Was de kritiek ten aanzien van de kerk, zoals onder meer Gerard Walschap die formuleerde en soms zijn romans binnen loodste, zeker terecht, dan kunnen latere generaties al heel wat minder doorgaan met die verhalen, want ze kennen die niet uit eigen ervaring. Met “Salut en Merci” schreef Walschap een vlammend requisitoir en de kerk reageerde door diens boeken in het repertorium van boeken de ongunstigste quotering te geven. Toch kan men Walschap niet helemaal volgen, want zijn pad liep tot de verste vorm van inwijding, het seminarie en de daarbij horende training, onder meer de verdediging van de geloofsleer, de apologetiek. Nu, Walschap beschrijft zijn ervaringen in het seminarie bijna zoals Stendhal het wedervaren van Julien Sorel (Le Rouge et le Noir) beschrijft, wel bijna honderd jaar vroeger. Stendhal was de kerk niet echt genegen, maar laat wel zien dat sommige priesters toch wel deugen, ondanks hun priesterschap of net omdat ze er een bepaalde opvatting over hebben. Ook op dat vlak steunt Walschap die zienswijze, blijkt de ene pastoor een sabelsleper en drilmajoor, terwijl de andere het leven van zijn parochianen meeleeft en hen al eens durft te laten weten dat ze dan wel fout bezig zijn, maar dat het niet zo erg moet heten, niet omdat ze zondigen tegen de regels van de kerk, maar tegen de eisen van het (goede) leven. De ene pastoor kent zijn pappenheimers, de andere, de drilmajoor houdt het lijntje naar de kwezels en de pilaarbijters open.

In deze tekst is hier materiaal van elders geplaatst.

/-- MULH (R240): the high w bits of the 2w-bit product. -/
def execMulh (t : Fin 10240) (f : RFmt) (x : TileEcc) (s : State) :=
  s.tileLocal t (.mulh t f x) x (Tile.op2 f (wrapOp f.ty fun a b => a * b / 2 ^ tyWidth f.ty.toNat))

def execMin (t : Fin 10240) (f : RFmt) (x : TileEcc) (s : State) := s.tileLocal t (.min t f x) x (Tile.op2 f (wrapOp f.ty min))

def execMax (t : Fin 10240) (f : RFmt) (x : TileEcc) (s : State) := s.tileLocal t (.max t f x) x (Tile.op2 f (wrapOp f.ty max))

def execAnd (t : Fin 10240) (f : RFmt) (x : TileEcc) (s : State) := s.tileLocal t (.and t f x) x (Tile.op2 f (· &&& ·))

def execOr (t : Fin 10240) (f : RFmt) (x : TileEcc) (s : State) := s.tileLocal t (.or t f x) x (Tile.op2 f (· ||| ·))

def execXor (t : Fin 10240) (f : RFmt) (x : TileEcc) (s : State) := s.tileLocal t (.xor t f x) x (Tile.op2 f (· ^^^ ·))

/-- SHL (R240): the count is the matching lane of B modulo w. -/
def execShl (t : Fin 10240) (f : RFmt) (x : TileEcc) (s : State) :=
  let w := tyWidth f.ty.toNat
  s.tileLocal t (.shl t f x) x (Tile.op2 f (map2 w fun a b => a * 2 ^ (b % w) % 2 ^ w))

def execShr (t : Fin 10240) (f : RFmt) (x : TileEcc) (s : State) :=
  let w := tyWidth f.ty.toNat
  s.tileLocal t (.shr t f x) x (Tile.op2 f (map2 w fun a b => shrLane f.ty.toNat a (b % w)))

def execCmplt (t : Fin 10240) (f : RFmt) (x : TileEcc) (s : State) :=
  let w := tyWidth f.ty.toNat
  s.tileLocal t (.cmplt t f x) x (Tile.op2 f (map2 w fun a b => maskIf w (decide (intOf f.ty.toNat a < intOf f.ty.toNat b))))

def execCmpeq (t : Fin 10240) (f : RFmt) (x : TileEcc) (s : State) :=
  let w := tyWidth f.ty.toNat
  s.tileLocal t (.cmpeq t f x) x (Tile.op2 f (map2 w fun a b => maskIf w (a == b)))

/-- SEL: bitwise by the mask C; a poisoned mask poisons the result (R232). -/
def Tile.sel (f : RFmt) (x : Tile) : Tile :=
  let a := x.reg f.a
  let b := x.reg f.b
  let c := x.reg f.c
  x.setReg f.d { v := (c.v &&& a.v) ||| (~~~c.v &&& b.v), p := a.p || b.p || c.p }

def execSel (t : Fin 10240) (f : RFmt) (x : TileEcc) (s : State) := s.tileLocal t (.sel t f x) x (Tile.sel f)

def execAddi (t : Fin 10240) (f : IFmt) (x : TileEcc) (s : State) :=
  let w := tyWidth f.ty.toNat
  s.tileLocal t (.addi t f x) x (Tile.op1 f.d f.a (map1 w fun a => wrapTo w (a + f.imm.toInt)))

/-- LIQ: 16 bits of D; the other bits and D's poison stay. -/
def Tile.liq (f : QFmt) (x : Tile) : Tile :=
  let o := x.reg f.d
  let sh := 16 * f.qtr.toNat
  x.setReg f.d { o with v := (o.v &&& ~~~(0xFFFF#64 <<< sh)) ||| (f.imm.setWidth 64 <<< sh) }

def execLiq (t : Fin 10240) (f : QFmt) (x : TileEcc) (s : State) := s.tileLocal t (.liq t f x) x (Tile.liq f)

def execClz (t : Fin 10240) (f : RFmt) (x : TileEcc) (s : State) :=
  let w := tyWidth f.ty.toNat
  s.tileLocal t (.clz t f x) x (Tile.op1 f.d f.a (map1 w (clz w)))

def execPopc (t : Fin 10240) (f : RFmt) (x : TileEcc) (s : State) :=
  let w := tyWidth f.ty.toNat
  s.tileLocal t (.popc t f x) x (Tile.op1 f.d f.a (map1 w (popc w)))

/-- LIDX (R248): the index of an open loop level; for a level that is not open the spec states no value, and D takes a free
value (log 24). -/
def lidxBody (t : Nat) (f : IFmt) (d : Dev) : Dev × Bool :=
  match (d.tile t).loops[f.imm.toNat]? with
  | some l => (d.updTile t fun x => x.setReg f.d { v := BitVec.ofNat 64 l.index, p := false }, true)
  | none =>
    let (v, d) := d.free
    (d.updTile t fun x => x.setReg f.d { v := v, p := false }, true)

def execLidx (t : Fin 10240) (f : IFmt) (x : TileEcc) (s : State) := s.tileInsn t (.lidx t f x) x (lidxBody t.val f)

/-! ## Floating-point instructions -/

def execFadd (t : Fin 10240) (f : RFmt) (x : TileEcc) (s : State) :=
  s.tileLocal t (.fadd t f x) x (Tile.op2 f (floatOp f.ty fun F => F.op2 FVal.add))

def execFsub (t : Fin 10240) (f : RFmt) (x : TileEcc) (s : State) :=
  s.tileLocal t (.fsub t f x) x (Tile.op2 f (floatOp f.ty fun F => F.op2 fun a b => a.add b.neg))

def execFmul (t : Fin 10240) (f : RFmt) (x : TileEcc) (s : State) :=
  s.tileLocal t (.fmul t f x) x (Tile.op2 f (floatOp f.ty fun F => F.op2 FVal.mul))

def execFma (t : Fin 10240) (f : RFmt) (x : TileEcc) (s : State) :=
  let F := fmtOf f.ty.toNat
  s.tileLocal t (.fma t f x) x (Tile.op3 f (map3 F.w F.fma))

def execFmin (t : Fin 10240) (f : RFmt) (x : TileEcc) (s : State) :=
  s.tileLocal t (.fmin t f x) x (Tile.op2 f (floatOp f.ty fun F => F.pick false))

def execFmax (t : Fin 10240) (f : RFmt) (x : TileEcc) (s : State) :=
  s.tileLocal t (.fmax t f x) x (Tile.op2 f (floatOp f.ty fun F => F.pick true))

def execFdiv (t : Fin 10240) (f : RFmt) (x : TileEcc) (s : State) :=
  s.tileLocal t (.fdiv t f x) x (Tile.op2 f (floatOp f.ty fun F a b => F.div (F.dec a) (F.dec b)))

def execFsqrt (t : Fin 10240) (f : RFmt) (x : TileEcc) (s : State) :=
  let F := fmtOf f.ty.toNat
  s.tileLocal t (.fsqrt t f x) x (Tile.op1 f.d f.a (map1 F.w fun a => F.sqrt (F.dec a)))

def execFcmplt (t : Fin 10240) (f : RFmt) (x : TileEcc) (s : State) :=
  s.tileLocal t (.fcmplt t f x) x (Tile.op2 f (floatOp f.ty fun F a b => maskIf F.w ((F.dec a).lt (F.dec b))))

def execFcmpeq (t : Fin 10240) (f : RFmt) (x : TileEcc) (s : State) :=
  s.tileLocal t (.fcmpeq t f x) x (Tile.op2 f (floatOp f.ty fun F a b => maskIf F.w ((F.dec a).eq (F.dec b))))

/-- FSGN: bit operations on the sign; only C = 2 reads B. -/
def Tile.fsgn (f : RFmt) (x : Tile) : Tile :=
  let w := tyWidth f.ty.toNat
  let m := 2 ^ (w - 1)
  match f.c.toNat with
  | 0 => x.op1 f.d f.a (map1 w fun a => a % m)
  | 1 => x.op1 f.d f.a (map1 w fun a => a ^^^ m)
  | _ => x.op2 f (map2 w fun a b => a % m + b / m * m)

def execFsgn (t : Fin 10240) (f : RFmt) (x : TileEcc) (s : State) := s.tileLocal t (.fsgn t f x) x (Tile.fsgn f)

/-- CVT (R239, R253): D is a source too when the group leaves other lanes of D unchanged. -/
def Tile.cvt (f : RFmt) (x : Tile) : Tile :=
  let src := f.c.toNat % 16
  let dst := f.ty.toNat
  let a := x.reg f.a
  let o := x.reg f.d
  let v := cvtWord src dst f.b.toNat (f.c.getLsbD 4) a.v o.v
  x.setReg f.d { v := v, p := a.p || (decide (tyWidth dst ≤ tyWidth src) && o.p) }

def execCvt (t : Fin 10240) (f : RFmt) (x : TileEcc) (s : State) := s.tileLocal t (.cvt t f x) x (Tile.cvt f)

def execDot (t : Fin 10240) (f : RFmt) (x : TileEcc) (s : State) :=
  s.tileLocal t (.dot t f x) x (Tile.op3 f fun a b o => dotWord f.ty.toNat (f.c.toNat % 16) a b o)

/-! ## Accumulators -/

def execAccClr (t : Fin 10240) (f : RFmt) (x : TileEcc) (s : State) := s.tileLocal t (.accClr t f x) x fun y => y.setAccum f.d {}

def execAccAdd (t : Fin 10240) (f : RFmt) (x : TileEcc) (s : State) :=
  s.tileLocal t (.accAdd t f x) x fun y => y.setAccum f.d ((y.accum f.d).addWord f.ty.toNat (y.reg f.a))

/-- ACC.RD (R243): the result in lane 0 of D, the other lanes 0. -/
def execAccRd (t : Fin 10240) (f : RFmt) (x : TileEcc) (s : State) :=
  s.tileLocal t (.accRd t f x) x fun y =>
    let c := y.accum f.a
    y.setReg f.d { v := BitVec.ofNat 64 (c.read f.ty.toNat (f.c.getLsbD 4)), p := c.poison }

def execAccMrg (t : Fin 10240) (f : RFmt) (x : TileEcc) (s : State) :=
  s.tileLocal t (.accMrg t f x) x fun y => y.setAccum f.d ((y.accum f.d).merge (y.accum f.a))

/-- ACC.LD (R244); on a load fault the accumulator is 0 with POISON set (R251). -/
def accLdBody (t : Nat) (f : IFmt) (i : Instr) (d : Dev) : Dev × Bool :=
  let x := d.tile t
  let a := x.addr f.a f.imm.toInt
  if inSram a && inSram (a + 5) then
    let c := Accum.ofImage ((List.range 6).map fun k => x.word (a.toNat + k))
    (d.updTile t fun x => x.setAccum f.d { c with poison := c.poison || (x.reg f.a).p }, true)
  else ((d.updTile t fun x => x.setAccum f.d { poison := true }).addrFault t a false i, true)

def execAccLd (t : Fin 10240) (f : IFmt) (x : TileEcc) (s : State) := s.tileInsn t (.accLd t f x) x (accLdBody t.val f (.accLd t f x))

/-- ACC.ST (R244). -/
def accStBody (t : Nat) (f : IFmt) (i : Instr) (d : Dev) : Dev × Bool :=
  let x := d.tile t
  let a := x.addr f.a f.imm.toInt
  if (List.range 6).all fun k => x.storable (a + k) then
    (d.updTile t fun x => ((x.accum f.d).image.zipIdx).foldl (fun y w => y.setWord (a.toNat + w.2) ⟨w.1, (x.reg f.a).p⟩) x, true)
  else (d.addrFault t a true i, true)

def execAccSt (t : Fin 10240) (f : IFmt) (x : TileEcc) (s : State) := s.tileInsn t (.accSt t f x) x (accStBody t.val f (.accSt t f x))

/-! ## SRAM -/

/-- LD (R251). -/
def ldBody (t : Nat) (f : IFmt) (i : Instr) (d : Dev) : Dev × Bool :=
  let x := d.tile t
  let a := x.addr f.a f.imm.toInt
  if inSram a then
    let w := x.word a.toNat
    (d.updTile t fun x => x.setReg f.d { w with p := w.p || (x.reg f.a).p }, true)
  else ((d.updTile t fun x => x.setReg f.d { v := 0, p := true }).addrFault t a false i, true)

def execLd (t : Fin 10240) (f : IFmt) (x : TileEcc) (s : State) := s.tileInsn t (.ld t f x) x (ldBody t.val f (.ld t f x))

/-- ST (R251, R232, log 22). -/
def stBody (t : Nat) (f : IFmt) (i : Instr) (d : Dev) : Dev × Bool :=
  let x := d.tile t
  let a := x.addr f.a f.imm.toInt
  if x.storable a then
    let w := x.reg f.d
    (d.updTile t fun x => x.setWord a.toNat { w with p := w.p || (x.reg f.a).p }, true)
  else (d.addrFault t a true i, true)

def execSt (t : Fin 10240) (f : IFmt) (x : TileEcc) (s : State) := s.tileInsn t (.st t f x) x (stBody t.val f (.st t f x))

/-- GLD (R252): an element outside SRAM gives its lane 0, poisons D and is an address fault. -/
def gldBody (t : Nat) (f : RFmt) (i : Instr) (d : Dev) : Dev × Bool :=
  let x := d.tile t
  let w := tyWidth f.ty.toNat
  let n := 64 / w
  let ix (k : Nat) : Nat := laneAt 16 k (x.reg f.a).v
  let wa (k : Nat) : Int := x.addr f.b ((ix k * w / 64 : Nat) : Int)
  let el (k : Nat) : Nat := if inSram (wa k) then laneAt w (ix k % (64 / w)) (x.word (wa k).toNat).v else 0
  let bad := (List.range n).filter fun k => !inSram (wa k)
  let p := (x.reg f.a).p || (x.reg f.b).p || !bad.isEmpty || ((List.range n).any fun k => inSram (wa k) && (x.word (wa k).toNat).p)
  let d := d.updTile t fun x => x.setReg f.d { v := packLanes w ((List.range n).map el), p := p }
  (bad.foldl (fun d k => d.addrFault t (wa k) false i) d, true)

De kerk waarin mijn vader opgroeide, verdween op het oog schielijk, maar in wezen was het een collaps, een instorten, omdat men bepaalde kritische geluiden, zoals van Walschap overnam, zonder er nog verder bij na te denken. Ik kreeg te horen dat er de afgelopen jaren formulieren werden ingestuurd om zicht te laten uitschrijven uit de registers van de kerk. Het is een overtuigde keuze zich te uit te schrijven, want men moet administratieve daden stellen. Dus kan men dat wel naar waarde schatten, maar toch is er iets vreemds aan de hand, dat we noch de gronden van de kritiek ten aanzien van het instituut kerk goed kunnen vatten, maar ook dat we van de geloofsleer zelf niets meer weten. Hoe kan men ernstig over iets spreken, als men er geen jota meer van kent?

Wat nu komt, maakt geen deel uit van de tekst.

-- ==== Sys2Proof/Machine/Transfer.lean ====
section
/-! DEFINITION. XFER and the completion of boundary transfers (R254 to R256, R321, R322, R343 to R345). -/
namespace Sys2Proof.Machine

/-! ## Egress handles -/

/-- The checks of R344 on a verdict handle: status and check number of the first that fails. -/
def Dev.verdictCheck (g : Graph) (remote words : Nat) (d : Dev) : Option (Nat × Nat) :=
  let vk := remote / 2 ^ 56 % 16
  let die := remote / 2 ^ 52 % 16
  let row : Bool := match vk with
    | 0 => g.plan.stamp && g.isRadio d
    | 2 | 4 => !g.plan.stamp && g.slot == 0
    | _ => !g.plan.stamp
  let size := match vk with
    | 0 => 2
    | 1 => 4
    | _ => 1
  if 4 < vk then some (4, 1) else if row = false then some (4, 2) else if words ≠ size then some (2, 3)
  else if d.dieEnabled die = false then some (4, 4) else none

/-- The checks of R321 on a Warren handle: the status of the first that fails. -/
def Dev.warrenCheck (g : Graph) (r : Run) (remote words : Nat) (d : Dev) : Option Nat :=
  let group := remote / 2 ^ 48 % 4096
  let sub := remote / 2 ^ 40 % 256
  match (if g.plan.stamp then none else d.runJob g r) with
  | none => some 4
  | some j =>
    match (jobGroups j.desc).find? fun x => x.1 = group with
    | none => some 4
    | some (_, _, len) =>
      if 8 * words ≠ len ∨ 2 ^ 20 < remote % 2 ^ 20 + len then some 2
      else if r.rounds.contains (group, sub) then some 4 else none

/-- The checks of R255 on the descriptor's own fields. -/
def Dev.xferCheck (slot h kind words loc remote : Nat) (d : Dev) : Nat :=
  if 3 < kind then 4 else if words = 0 then 1 else if 8192 < loc + words then 2 else if remote % 32 ≠ 0 then 3
  else if kind < 2 ∧ d.denied slot h remote words (kind == 1) = true then 4 else 0

/-- The status of a transfer's checks; a verdict handle that fails is counted and recorded. -/
def Dev.egressCheck (g : Graph) (r : Run) (remote words : Nat) (d : Dev) : Nat × Dev :=
  match remote / 2 ^ 60 % 16 with
  | 1 => ((d.warrenCheck g r remote words).getD 0, d)
  | 2 =>
    match d.verdictCheck g remote words with
    | none => (0, d)
    | some (st, n) => (st, (d.bump R.TTA_VERDICT_STAT_REFUSED 1).event .tta 8 0x5001 [g.slot, remote / 2 ^ 56 % 16, st, n])
  | _ => (4, d)

/-! ## Issue -/

/-- A Warren transfer is under way: the payload goes to its round, or, in a re-executed run, the round log answers (R387). -/
def Dev.issueWarren (h t : Nat) (g : Graph) (r : Run) (f : Xfer) (ws : List TWord) (d : Dev) : Dev :=
  let group := f.remote / 2 ^ 48 % 4096
  let sub := f.remote / 2 ^ 40 % 256
  let f := { f with round := some (group, sub) }
  let d := (d.updTile t fun x => { x with xfers := x.xfers.map fun (e : Xfer) => if e.id = f.id then f else e }).updGraph h fun g =>
    { g with run := g.run.map fun r => { r with rounds := r.rounds ++ [(group, sub)] } }
  if r.reexec then
    match (g.log.filter fun (l : RoundLog) => l.epoch == r.epoch && l.group == group && l.sub == sub).getLast? with
    | some l => (if l.words = [] then d else d.histWrites (d.storeGen g.slot) (areaBase 4 g.slot + f.remote % 2 ^ 20) l.words).completeXfer t f l.status []
    | none => d.completeXfer t f 6 []
  else if g.decisions.contains (r.no, r.replay, group * 256 + sub, 1) then d.completeXfer t f 6 []
  else match d.runJob g r with
  | none => d
  | some j =>
    let kind := (((jobGroups j.desc).find? fun x => x.1 = group).map (·.2.1)).getD 0
    let k := d.roundKey g r group sub
    let d := d.giveRound j k kind (d.contributes (g.isRadio d) g.primary) ws
    match (d.roundSeen k).result, (d.tile t).xfers.any fun (e : Xfer) => e.id == f.id && e.round.isSome with
    | some res, true => d.finishRound h t f kind k res
    | _, _ => d

/-- A shadow tile's transfer is only folded; what the primary's gather or STATUS brought, or will bring, is written to it too (R274). -/
def Dev.issueShadow (t : Nat) (f : Xfer) (d : Dev) : Dev :=
  d.updTile t fun x =>
    match x.early.find? fun e => e.1 = f.id with
    | some (_, st, ws) => { x.finishXfer f st ws with early := x.early.filter fun e => e.1 != f.id }
    | none => { x with xfers := x.xfers ++ [{ f with mirror := true }] }

/-- XFER (R254): a fifth transfer waits; a descriptor that is not wholly in SRAM is an address fault (log 34). -/
def xferBody (t : Nat) (f : IFmt) (i : Instr) (d : Dev) : Dev × Bool :=
  let x := d.tile t
  let a := x.addr f.a f.imm.toInt
  if 4 ≤ x.xfers.length then (d, false)
  else if (inSram a && inSram (a + 3)) = false then (d.addrFault t a true i, true)
  else
    let w (k : Nat) : TWord := x.word (a.toNat + k)
    let n (k : Nat) : Nat := (w k).v.toNat
    let words := n 0 % 65536
    let kind := n 0 / 2 ^ 52 % 16
    let loc := n 2 % 8192
    let poison := (x.reg f.a).p || (List.range 4).any fun k => (w k).p
    let load : List TWord := if kind = 0 then [] else (List.range words).map fun k =>
      if loc + k < 8192 then let y := x.word (loc + k); { y with p := y.p || poison } else {}
    let xf : Xfer := { id := x.issued, addr := a.toNat, kind := kind, obj := n 0 / 2 ^ 32 % 65536, words := words, remote := n 1, loc := loc
                       deadline := n 3 % 2 ^ 32, status := 0, mirror := false, round := none, poison := poison, task := x.task }
    let d := (List.range 4).foldl (fun d k => d.foldOut t 3 (w k).p (a.toNat + k) (w k).v) d
    let d := load.zipIdx.foldl (fun d y => d.foldOut t 4 y.1.p (loc + y.2) y.1.v) d
    let d := d.updTile t fun x => { x with issued := x.issued + 1 }
    if d.isShadow t then (d.issueShadow t xf, true) else
    let slot := d.tileSlot t
    let h := ((d.tileGraph t).map (·.1)).getD 1024
    let run := (d.tileGraph t).bind fun hg => hg.2.run.map fun r => (hg.2, r)
    let st := d.xferCheck slot h kind words loc (n 1)
    let (st, d) := if st ≠ 0 ∨ kind ≠ 2 then (st, d) else match run with
      | none => (4, d)
      | some (g, r) => d.egressCheck g r (n 1) words
    let xf := { xf with status := st }
    let d := d.updTile t fun x => { x with xfers := x.xfers ++ [xf], fault := x.fault || (decide (st ≠ 0) && decide (1 ≤ kind ∧ kind ≤ 3) && x.task.isSome) }
    if kind ≠ 2 ∨ st ≠ 0 then (d, true) else
    let d := if load.any (·.p) then d.updGraph h fun g => { g with run := g.run.map fun r => { r with poisoned := true } } else d
    match run with
    | some (g, r) => if n 1 / 2 ^ 60 % 16 = 1 then (d.issueWarren h t g r xf load, true) else (d, true)
    | none => (d, true)

def execXfer (t : Fin 10240) (f : IFmt) (x : TileEcc) (s : State) := s.tileInsn t (.xfer t f x) x (xferBody t.val f (.xfer t f x))

/-! ## Completion -/

/-- XFER_COMPLETE (R255): a transfer whose checks failed writes what R255 says; a gather and a scatter move their words; a verdict is taken;
a Warren transfer completes with its RESULT and not here. -/
def xferComplete (t : Nat) (id : Nat) (d : Dev) : Dev :=
  match (d.tile t).xfers.find? fun (f : Xfer) => f.id == id && !f.mirror && f.round.isNone with
  | none => d
  | some f =>
    if f.status ≠ 0 then d.completeXfer t f f.status f.failWords else
    if (f.kind = 0 ∨ f.kind = 1) ∧ d.pageAwaited f.remote (8 * f.words) = true then d else
    let slot := d.tileSlot t
    let h := ((d.tileGraph t).map (·.1)).getD 1024
    let load : List TWord := (List.range f.words).map fun k => let y := (d.tile t).word (f.loc + k); { y with p := y.p || f.poison }
    match f.kind with
    | 0 =>
      let ((st, ws), d) := d.gather slot h f.remote f.words
      if ws.length = f.words then d.completeXfer t f st (ws.map fun w => { w with p := w.p || f.poison })
      else d.completeXfer t f st f.failWords
    | 1 => (d.histWrites (d.storeGen slot) f.remote load).completeXfer t f 0 []
    | 2 =>
      match d.tileGraph t with
      | some (h, g) =>
        match g.run with
        | some r =>
          let (st, d) := d.takeVerdict h g r (f.remote / 2 ^ 56 % 16) (f.remote / 2 ^ 52 % 16) load
          d.completeXfer t f st []
        | none => d.completeXfer t f 4 []
      | none => d.completeXfer t f 4 []
    | _ => (d.emit (.mailbox t f.remote load)).completeXfer t f 0 []

def execXferComplete (t : Fin 10240) (id : Nat) (s : State) := s.run (xferComplete t.val id)

end Sys2Proof.Machine
end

De Bijbel als boek heeft een heel bijzondere draagwijdte, net omdat de boeken geschreven werden in een poging uitdrukking te geven aan verwondering, aan wat men dan het Fascinans et tremendum noemt, het fascinerende en het vreeswekkende, dat dus op God kan slaan, maar ook op het leven en de wereld zoals die het geval is. De uitwerking van veel van die tekst in doctrinaire teksten, onder meer van de kerkvaders is wel eens doorgeschoten, maar het blijft boeiend bepaalde hoofdstukken te onderzoeken, zelfs over het schijnbaar onbevattelijke verhaal van de erfzonde. Doorgaans geeft het scheppingsverhaal en de uitdrijving uit het paradijs aanleiding tot een pessimistische kijk op mens, wereld, het goede. Toch kan men in die verdrijving uit het paradijs net de menswording in de volle betekenis van het woord onderkennen, de ontdekking van de vrijheid ook.

Tegelijk viel tijdens het gesprek ook op hoe we vonden dat men met de Waarden van de Verlichting een stoplap in het gesprek gebracht heeft, waarvan men meent dat het niet meer moet uitleggen, wat voor waarden het dan wel zijn. Helaas, die waarden kan men niet zomaar als abstracties,, presenteren, het gaat over inzichten, goede dingen, die we voor onszelf van belang achten en waarvan we hopen dat ze ook door anderen gedragen worden.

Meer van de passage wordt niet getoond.